EXERCISE OBJECTIVE
Across the records that follow, give the number of lines containing the word "transfer" and nothing else.
+ + + + +
-- ==== Sys2Proof/Machine/Lanes.lean ====
section
/-! DEFINITION. Wash lanes: the phase cycle, holds, abort and return (spec/06_wash_lanes.md; patterns and units of the
phase kinds from spec/05_wash_recipes.md). -/

namespace Sys2Proof.Machine

/-! ### Phases (Table 5-4, R104) -/

/-- Roles a phase kind opens. -/
def openRoles : PhaseKind → List Role
  | .drain => [.ftw]
  | .air => [.air]
  | .airWater => [.bww, .air, .wst]
  | .water => [.bww, .wst]
  | .rest => []
  | .ripen => [.inf, .ftw]

/-- Kinds of unit a phase kind needs. -/
def neededKinds : PhaseKind → List UnitKind
  | .drain | .rest | .ripen => []
  | .air => [.blower]
  | .airWater => [.pump, .blower]
  | .water => [.pump]

/-- Roles a phase kind closes. -/
def closedRoles (k : PhaseKind) : List Role := allRoles.filter fun r => !(openRoles k).contains r

/-- Stands for a phase that the slot does not hold; no lane reads one (R104). -/
def noPhase : Phase := ⟨.rest, 0, 0, 0, 0, 0⟩

def Part.phasesOf (p : Part) (slot : SlotId) : List Phase :=
  match p.recipe slot with
  | some r => r.phases
  | none => []

/-- The record of the present phase. -/
def Part.phaseNow (p : Part) (w : Wash) : Phase := ((p.phasesOf w.slot)[w.phase - 1]?).getD noPhase

def Part.areaOf (p : Part) (f : FilterId) : Nat :=
  match p.filter f with
  | some r => r.cfg.area
  | none => 0

/-! ### Amounts (R73, R113, R114) -/

/-- Washwater rate of a phase. -/
def Phase.waterRate (ph : Phase) : Nat :=
  match ph.kind with
  | .airWater | .water => ph.rate
  | _ => 0

/-- Waste rate of a phase. -/
def Phase.wasteRate (ph : Phase) : Nat :=
  match ph.kind with
  | .airWater | .water | .ripen => ph.rate
  | _ => 0

/-- Drain depth of a phase. -/
def Phase.drainDepth (ph : Phase) : Nat :=
  match ph.kind with
  | .drain => ph.depth
  | _ => 0

def waterSum (ps : List Phase) : Nat := (ps.map fun ph => ph.waterRate * ph.duration).sum
def wasteSum (ps : List Phase) : Nat := (ps.map fun ph => ph.wasteRate * ph.duration).sum
def drainSum (ps : List Phase) : Nat := (ps.map Phase.drainDepth).sum

/-- R73: washwater of an area and a water sum. -/
def waterOf (area s : Nat) : Nat := ceilDiv (area * s) 36000

/-- R73: waste of an area, a drain sum and a waste sum. -/
def wasteOf (area d s : Nat) : Nat := ceilDiv (36 * area * d + area * s) 36000

/-- R113: remaining amounts in phase `c` (from 1) at elapsed `e`. Past the last phase both are 0. -/
def remaining (area : Nat) (ps : List Phase) (c e : Nat) : Share :=
  let later := ps.drop c
  match ps[c - 1]? with
  | some ph =>
    { water := waterOf area (waterSum later + ph.waterRate * (ph.duration - e))
      waste := wasteOf area (ph.drainDepth + drainSum later) (wasteSum later + ph.wasteRate * (ph.duration - e)) }
  | none => ⟨0, 0⟩

/-- R78: the lane's shares; a change triggers a scan. -/
def Part.setShares (p : Part) (l : LaneId) (s : Share) : Part :=
  if p.sched.shares.get l = s then p
  else ({ p with sched := { p.sched with shares := p.sched.shares.set l s } }).trigger

/-- R114: the amounts computed afresh go to the record and, when they differ, to the scheduler. -/
def Part.putAmounts (p : Part) (l : LaneId) (s : Share) : Part :=
  (p.modWash l fun w => { w with remWater := s.water, remWaste := s.waste }).setShares l s

/-! ### Events of a lane -/

/-- Ends and seconds of the running phase: gone when the lane leaves RUNNING (log 19). -/
def Event.isRunOf (l : LaneId) (e : Event) : Bool :=
  match e with
  | .laneSecond m | .phaseTimeEnd m | .ripenConfirmed m => m == l
  | _ => false

/-- Everything on its way to a lane: of no effect on an IDLE lane (R127, R145). -/
def Event.isOfLane (l : LaneId) (e : Event) : Bool :=
  match e with
  | .laneSecond m | .phaseTimeEnd m | .ripenConfirmed m | .holdLimit m | .laneStopAsserted m
  | .laneStopReleased m => m == l
  | .lanePoint m _ => m == l
  | .roleArrival m _ | .roleFault m _ | .roleDrift m _ => m == l
  | .grant m _ | .proven m _ | .proveFailed m _ | .tripped m _ => m == l
  | .laneUnitNews m _ _ => m == l
  | _ => false

def Part.dropRun (p : Part) (l : LaneId) : Part := { p with events := p.events.filter fun e => !e.isRunOf l }

def Part.dropLane (p : Part) (l : LaneId) : Part := { p with events := p.events.filter fun e => !e.isOfLane l }

/-! ### Units and valves of a lane -/

/-- The lane's record of the kind of unit. -/
def Wash.hasKind (w : Wash) : UnitKind → Bool
  | .pump => w.pump.isSome
  | .blower => w.blower

/-- The lane's record names this unit. -/
def Wash.holdsUnit (w : Wash) : UnitId → Bool
  | .p1 => w.pump == some .p1
  | .p2 => w.pump == some .p2
  | .bl => w.blower

def Wash.takeUnit (w : Wash) : UnitId → Wash
  | .p1 => { w with pump := some .p1 }
  | .p2 => { w with pump := some .p2 }
  | .bl => { w with blower := true }

/-- R139: the lane gives up every unit of a kind that the arbiter has granted it, and clears its record. -/
def Part.releaseKind (p : Part) (l : LaneId) (k : UnitKind) : Part :=
  (unitsOf k).foldl (init := p) fun p u => (p.releaseUnit l u).modWash l fun w => w.dropUnit u

/-- R117, R125: every grant released, every request withdrawn. The requests go first, so that no unit the lane frees is
granted back to it. -/
def Part.releaseAll (p : Part) (l : LaneId) : Part :=
  (((p.withdrawRequest l .pump).withdrawRequest l .blower).releaseKind l .pump).releaseKind l .blower

/-- The role targets are set and, with STOP released, the roles commanded (R117, R121). A command that fails at once is
told to the lane (R157). -/
def Part.orderRoles (p : Part) (l : LaneId) (f : FilterId) (roles : List Role) (pos : Position) : Part :=
  let p := p.modWash l fun w => { w with targets := roles.foldl (fun t r => t.set r (some pos)) w.targets }
  if p.stopAsserted then p
  else roles.foldl (init := p) fun p r =>
    let (p, taken) := p.commandRole f r pos
    if taken = .fails then p.raiseOnce (.roleFault l r) else p

/-- A role is commanded once more to its target, unless STOP is asserted. -/
def Part.reorderRole (p : Part) (l : LaneId) (f : FilterId) (r : Role) : Part :=
  match (p.lane l).bind fun w => w.targets.get r with
  | some pos => p.orderRoles l f [r] pos
  | none => p

/-- The role's channel is in its commanded position (6.1). -/
def Part.roleHome (p : Part) (w : Wash) (r : Role) : Bool :=
  match w.targets.get r with
  | some pos => p.inPosition w.filter r pos
  | none => false
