-- ==== Sys2Proof/Machine/Urgency.lean ====
section
/-! DEFINITION. Urgency of a filter (R37 to R44). -/

namespace Sys2Proof.Machine

/-- One fraction before clamping, and whether a STALE point was met. -/
structure Fraction where
  value : Nat
  stale : Bool
  deriving DecidableEq, Repr

/-- R37, R38: the fraction a point gives by its quality. -/
def fractionOf (x : Point) (g : Nat → Nat) : Fraction :=
  match x.quality, x.value with
  | .good, some v | .over, some v | .held, some v => ⟨g v, false⟩
  | .stale, _ => ⟨0, true⟩
  | _, _ => ⟨0, false⟩

/-- R37. -/
def headlossFraction (c : FilterConfig) (x : Point) : Fraction :=
  fractionOf x fun h => 1000 * (h - c.h0) / (c.ht - c.h0)

/-- R38: 0 while the filter is arming, whatever the point. -/
def turbidityFraction (r : FilterRecord) (x : Point) : Fraction :=
  if r.armedMin < r.cfg.arming then ⟨0, false⟩ else fractionOf x fun t => 1000 * t / r.cfg.tt

/-- R39. -/
def runtimeFraction (r : FilterRecord) : Nat := 1000 * r.runMin / r.cfg.rmax

/-- The largest urgency (R40). -/
def urgencyMax : Nat := 1999

/-- Outcome of one evaluation. -/
structure Evaluation where
  u        : Nat
  dominant : DominantTerm
  cls      : Option RequestClass
  sat      : Bool
  stale    : Bool
  deriving DecidableEq, Repr

/-- R40, R43: index, dominant term, class and flags from the three fractions. -/
def evaluationOf (h t : Fraction) (r : Nat) : Evaluation :=
  let fh := min h.value urgencyMax
  let ft := min t.value urgencyMax
  let fr := min r urgencyMax
  let u := max fh (max ft fr)
  { u := u
    dominant := if ft = u then .turbidity else if fh = u then .headloss else .runtime
    cls := if 1000 ≤ ft then some .breakthrough else if 1000 ≤ fh then some .terminal
      else if 1000 ≤ fr then some .routine else none
    sat := decide (urgencyMax < h.value) || decide (urgencyMax < t.value) || decide (urgencyMax < r)
    stale := h.stale || t.stale }

def Part.evaluation (p : Part) (f : FilterId) (r : FilterRecord) : Evaluation :=
  evaluationOf (headlossFraction r.cfg (p.point (.hl f))) (turbidityFraction r (p.point (.tb f))) (runtimeFraction r)

/-- R41, R44: a filter ONLINE with no transfer is evaluated: flags, index, then the scheduler's queue. -/
def Part.evaluate (p : Part) (f : FilterId) : Part :=
  match p.filter f with
  | some r =>
    if r.state = .online ∧ r.transfer = none then
      let e := p.evaluation f r
      let p := p.setFlags ⟨e.sat, false, e.stale, false⟩ (.urgency f)
      (p.modFilter f fun r => { r with u := e.u, dominant := e.dominant }).takeEvaluation f e.u e.cls
    else p
  | none => p

end Sys2Proof.Machine
end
+ + + + +
YOUR SOLUTION
2